▶ Task directions
The required output is the exact run of lines below that opens at the line with "parseHeader (headerBytes ⟨256, 1024, 192⟩)" and closes at the line with "paramGet (paramSet Params.default 25 7) 25".

▶ Stored data
/-- Entries with every field at an end of its range. -/
theorem witness_EntriesReadBackAsWritten :
    (2 ≤ (⟨true, 8, true, true⟩ : ZoneEntry).denseQuorum ∧ (⟨true, 8, true, true⟩ : ZoneEntry).denseQuorum ≤ 8) ∧
    parseZoneEntry (zoneEntryBytes ⟨true, 8, true, true⟩) = some ⟨true, 8, true, true⟩ ∧
    ((zoneEntryBytes ⟨true, 8, true, true⟩).length = 4 ∧ (detectorEntryBytes ⟨250, 3, 63, 3⟩).length = 4 ∧
      (exitEntryBytes ⟨true, 63, 1000, 255, 4⟩).length = 6) ∧
    parseDetectorEntry (detectorEntryBytes ⟨250, 3, 63, 3⟩) = some ⟨250, 3, 63, 3⟩ ∧
    parseExitEntry (exitEntryBytes ⟨true, 63, 1000, 255, 4⟩) = some ⟨true, 63, 1000, 255, 4⟩ ∧
    parseHeader (headerBytes ⟨256, 1024, 192⟩) = some ⟨256, 1024, 192⟩ ∧
    parsePlaceEntry (placeEntryBytes ⟨.exit, 63, some 31, none⟩) = some ⟨.exit, 63, some 31, none⟩ ∧
    parsePlaceEntry (placeEntryBytes ⟨.boundary, 0, none, some 7⟩) = some ⟨.boundary, 0, none, some 7⟩ ∧
    parsePassageEntry (passageEntryBytes ⟨255, 0, 65535, .bToA, some 63⟩) = some ⟨255, 0, 65535, .bToA, some 63⟩ ∧
    parseSignEntry (signEntryBytes ⟨255, 3, 255, [.crossing, .passage 1023], 255, 0, true⟩) =
      some ⟨255, 3, 255, [.crossing, .passage 1023], 255, 0, true⟩ ∧
    parseBoundaryEntry (boundaryEntryBytes ⟨true, 255, 255, 255, 65535⟩) = some ⟨true, 255, 255, 255, 65535⟩ ∧
    Tab.wf PassageEntry.empty hallTables.layout.passages = true ∧ Tab.wf ZoneEntry.empty hallTables.zones = true ∧
    paramGet (paramSet Params.default 25 7) 25 = 7 ∧ paramGet (paramSet Params.default 25 7) 24 = 1000 := by decide +kernel

/-- Pages 0 to 3; a table that is none, an index beyond a range, an entry, a sign's record with and without an ACTIVE layout, and a solution
with and without one committed. -/
theorem witness_ReadsReturnTheTables :
    let done := { hall with solver := { hall.solver with committed := some (solutionOf (snapshotOf hall) hallTables.layout sweeping.solver) } }
    (∀ p ∈ [(0 : Byte), 1, 2, 3], Begins .statusRead (entry [1, p]) (asked hall [1, p])) ∧ 2 < (3 : Byte).toNat ∧
    (∀ f ∈ [[(0 : Byte), 0, 63], [0, 0, 64], [9, 0, 0], [250, 0, 0]], Begins .entryRead (entry (2 :: f)) (asked hall (2 :: f)) ∧
      fieldsOf (entry (2 :: f)) = f) ∧
    tableOfCode 0 = some .zone ∧ tableOfCode 250 = none ∧ beyondRange .zone 63 = false ∧ beyondRange .zone 64 = true ∧
    (match readEntry hall .zone 63 with | .ok _ => true | .error _ => false) = true ∧
    (match readEntry live .signRuntime 0 with | .ok _ => true | .error _ => false) = false ∧
    (live.layout ≠ .active ∧ hall.layout = .active ∧ hall.tables.layout.header.signCount = 1) ∧ hall.solver.committed = none ∧
    done.solver.committed = some (solutionOf (snapshotOf hall) hallTables.layout sweeping.solver) ∧
    (solutionOf (snapshotOf hall) hallTables.layout sweeping.solver).records.length = 4 := by
  unfold Begins; decide +kernel

/-- LAYOUT_OPEN while busy, in EDITING, outside MAINT and in MAINT, with a solve in flight and without; LAYOUT_CLOSE and LAYOUT_DISCARD. -/
theorem witness_LayoutIsOpenedClosedAndDiscarded :
    let maint := inMode .maint hall
    let editing := { maint with layout := .editing }
    (∀ s ∈ [maint, editing, hall, inMode .maint taking, { maint with layout := .validating }], s.canonical = true ∧
      Begins .layoutOpen (entry [4]) (asked s [4]) ∧ Begins .layoutClose (entry [5]) (asked s [5]) ∧
      Begins .layoutDiscard (entry [6]) (asked s [6])) ∧
    tablesBusy { maint with layout := .validating } = true ∧ (tablesBusy editing = false ∧ editing.layout = .editing) ∧
    (tablesBusy hall = false ∧ hall.layout ≠ .editing ∧ hall.mode.mode ≠ .maint) ∧
    (tablesBusy maint = false ∧ maint.layout ≠ .editing ∧ maint.mode.mode = .maint) ∧ taking.solver.phase ≠ .idle := by
  unfold Begins; decide +kernel

/-- A validation that passes and one that fails, with and without a fire path that waits; a reload with the image valid and not. -/
theorem witness_ValidationAndReloadEnd :
    let pass := { inMode .maint hall with layout := .validating, requests := { hall.requests with operation := some ⟨5, 9⟩ } }
    let fail := { pass with tables := { hallTables with layout := LayoutTables.empty } }
    let waits := fun (s : State) => { s with mode := { s.mode with fireWaiting := true } }
    let reload := { pass with layout := .reloading, store := ⟨.layoutReload, true, 0, true, Config.imageCheck hallTables, hallTables⟩ }
    let load := { pass with layout := .reloading, store := ⟨.load, true, 0, true, Config.imageCheck hallTables, hallTables⟩ }
    (∀ s ∈ [pass, fail], s.inReset = false ∧ s.layout = .validating ∧ s.mode.fireWaiting = false ∧ s.mode.mode = .maint ∧
      s.requests.operation = some ⟨5, 9⟩) ∧
    validate pass.tables = none ∧ validate fail.tables = some ⟨1, 4, 0⟩ ∧ (waits pass).mode.fireWaiting = true ∧
    (reload.inReset = false ∧ reload.store.op = .layoutReload ∧ reload.mode.fireWaiting = false ∧
      (reload.store.valid && imageValid reload.store true) = true ∧ (reload.store.valid && imageValid reload.store false) = false) ∧
    ((waits reload).canonical = true ∧ (waits reload).mode.mode = .maint ∧ (waits reload).mode.fireWaiting = true ∧
      (waits load).canonical = true ∧ (waits load).mode.mode = .maint ∧ (waits load).store.op = .load ∧
      imageValid load.store true = true ∧ imageValid load.store false = false) := by
  refine ⟨by decide +kernel, by decide +kernel, by decide +kernel, rfl, ⟨rfl, rfl, rfl, ?_, ?_⟩,
    by decide +kernel, rfl, rfl, by decide +kernel, rfl, rfl, imageValid_written .., ?_⟩ <;> simp

/-- The hall with its layout changed. -/
def changed (f : LayoutTables → LayoutTables) : Tables := { hallTables with layout := f hallTables.layout }

/-- Each check of Table 1-7 fails first in a hall with one entry changed: check 1 with 0 and 257 places and with no EXIT place. -/
theorem witness_ValidationAndReloadEnd_checks :
    ([changed (fun l => { l with header := ⟨0, 3, 1⟩ }), changed (fun l => { l with header := ⟨257, 3, 1⟩ }),
      changed (fun l => { l with places := [(1, ⟨.junction, 0, none, none⟩), (3, ⟨.boundary, 1, none, some 0⟩)] }),
      { hallTables with exits := [] },
      changed (fun l => { l with boundaries := [(0, ⟨true, 7, 2, 60, 4⟩)] }),
      changed (fun l => { l with header := ⟨4, 2, 1⟩ }),
      changed (fun l => { l with passages := [(0, ⟨0, 1, 5, .twoWay, none⟩), (1, ⟨1, 2, 5, .twoWay, none⟩), (2, ⟨1, 3, 0, .twoWay, none⟩)] }),
      changed (fun l => { l with boundaries := [(0, ⟨true, 64, 3, 60, 4⟩)] }),
      changed (fun l => { l with signs := [(0, ⟨200, 0, 0, [.passage 1], 1, 1, false⟩)] }), hallTables].map validate) =
    [some ⟨1, 4, 0⟩, some ⟨1, 4, 0⟩, some ⟨1, 5, 4⟩, some ⟨2, 5, 2⟩, some ⟨3, 5, 3⟩, some ⟨4, 5, 1⟩, some ⟨5, 6, 2⟩, some ⟨6, 8, 0⟩,
      some ⟨7, 7, 0⟩, none] := by decide +kernel

/-- STORE_SAVE and STORE_LOAD with the layout ACTIVE and not, while busy, outside MAINT, with a latched zone, with and without a valid image;
the ends of a save and of a load. -/
theorem witness_StoreSavesAndLoads :
    let maint := inMode .maint hall
    let valid := { maint with store := ⟨.idle, true, 0, true, Config.imageCheck hallTables, hallTables⟩ }
    let latched := setZoneRt valid 0 { ZoneRt.reset with smoke := true }
    let saving := { hall with store := { hall.store with op := .save } }
    let loading := { maint with layout := .reloading, store := ⟨.load, true, 0, true, Config.imageCheck hallTables, hallTables⟩ }
    (∀ s ∈ [hall, live, maint, valid, latched, saving, { valid with layout := .none }], Begins .storeSave (entry [22]) (asked s [22]) ∧
      Begins .storeLoad (entry [23]) (asked s [23])) ∧
    tablesBusy saving = true ∧ (tablesBusy hall = false ∧ hall.layout = .active ∧ hall.mode.mode ≠ .maint) ∧
    (tablesBusy live = false ∧ live.layout ≠ .active) ∧ (anyLatched latched = true ∧ anyLatched maint = false ∧ maint.store.valid = false) ∧
    (tablesBusy valid = false ∧ valid.mode.mode = .maint ∧ anyLatched valid = false ∧ valid.store.valid = true) ∧
    (saving.canonical = true ∧ saving.inReset = false ∧ saving.store.op = .save) ∧
    (loading.canonical = true ∧ loading.inReset = false ∧ loading.store.op = .load ∧ loading.mode.fireWaiting = false ∧
      imageValid loading.store true = true ∧ imageValid loading.store false = false) ∧
    (∀ z, z < 64 → 1 ≤ (Tab.read ZoneEntry.empty loading.store.image.zones z).denseQuorum) := by
  unfold Begins
  refine ⟨by decide +kernel, by decide +kernel, by decide +kernel, by decide +kernel, by decide +kernel, by decide +kernel,
    by decide +kernel, ⟨by decide +kernel, rfl, rfl, rfl, imageValid_written .., ?_⟩, by decide +kernel⟩
  simp

/-- RESTART while busy and not; Port A in training with a lane about to come up; the completion for a requester and for a broadcast. -/
theorem witness_RestartKeepsTheHazardMap :
    let training := { hall with portA := { PortA.reset [] with lane0 := ⟨.restoring, some 0, false⟩ } }
    let saving := { hall with store := { hall.store with op := .save } }
    let ending := fun (b : Bool) => { hall with requests := { hall.requests with restarting := true, queue := [⟨9, b, [25]⟩] } }
    (∀ s ∈ [hall, saving], s.canonical = true ∧ Begins .restart (entry [25]) (asked s [25])) ∧ tablesBusy saving = true ∧
    tablesBusy hall = false ∧
    (training.canonical = true ∧ training.inReset = false ∧ training.portA.state = .training ∧
      (training.portA.lane .lane0).state = .restoring ∧ (training.portA.lane .lane0).restore = some 0) ∧
    (∀ b ∈ [true, false], (ending b).inReset = false ∧ (ending b).requests.restarting = true ∧
      (ending b).requests.queue = [⟨9, b, [25]⟩]) ∧ addressed hall = true := by unfold Begins; decide +kernel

▶ Expected output
    parseHeader (headerBytes ⟨256, 1024, 192⟩) = some ⟨256, 1024, 192⟩ ∧
    parsePlaceEntry (placeEntryBytes ⟨.exit, 63, some 31, none⟩) = some ⟨.exit, 63, some 31, none⟩ ∧
    parsePlaceEntry (placeEntryBytes ⟨.boundary, 0, none, some 7⟩) = some ⟨.boundary, 0, none, some 7⟩ ∧
    parsePassageEntry (passageEntryBytes ⟨255, 0, 65535, .bToA, some 63⟩) = some ⟨255, 0, 65535, .bToA, some 63⟩ ∧
    parseSignEntry (signEntryBytes ⟨255, 3, 255, [.crossing, .passage 1023], 255, 0, true⟩) =
      some ⟨255, 3, 255, [.crossing, .passage 1023], 255, 0, true⟩ ∧
    parseBoundaryEntry (boundaryEntryBytes ⟨true, 255, 255, 255, 65535⟩) = some ⟨true, 255, 255, 255, 65535⟩ ∧
    Tab.wf PassageEntry.empty hallTables.layout.passages = true ∧ Tab.wf ZoneEntry.empty hallTables.zones = true ∧
    paramGet (paramSet Params.default 25 7) 25 = 7 ∧ paramGet (paramSet Params.default 25 7) 24 = 1000 := by decide +kernel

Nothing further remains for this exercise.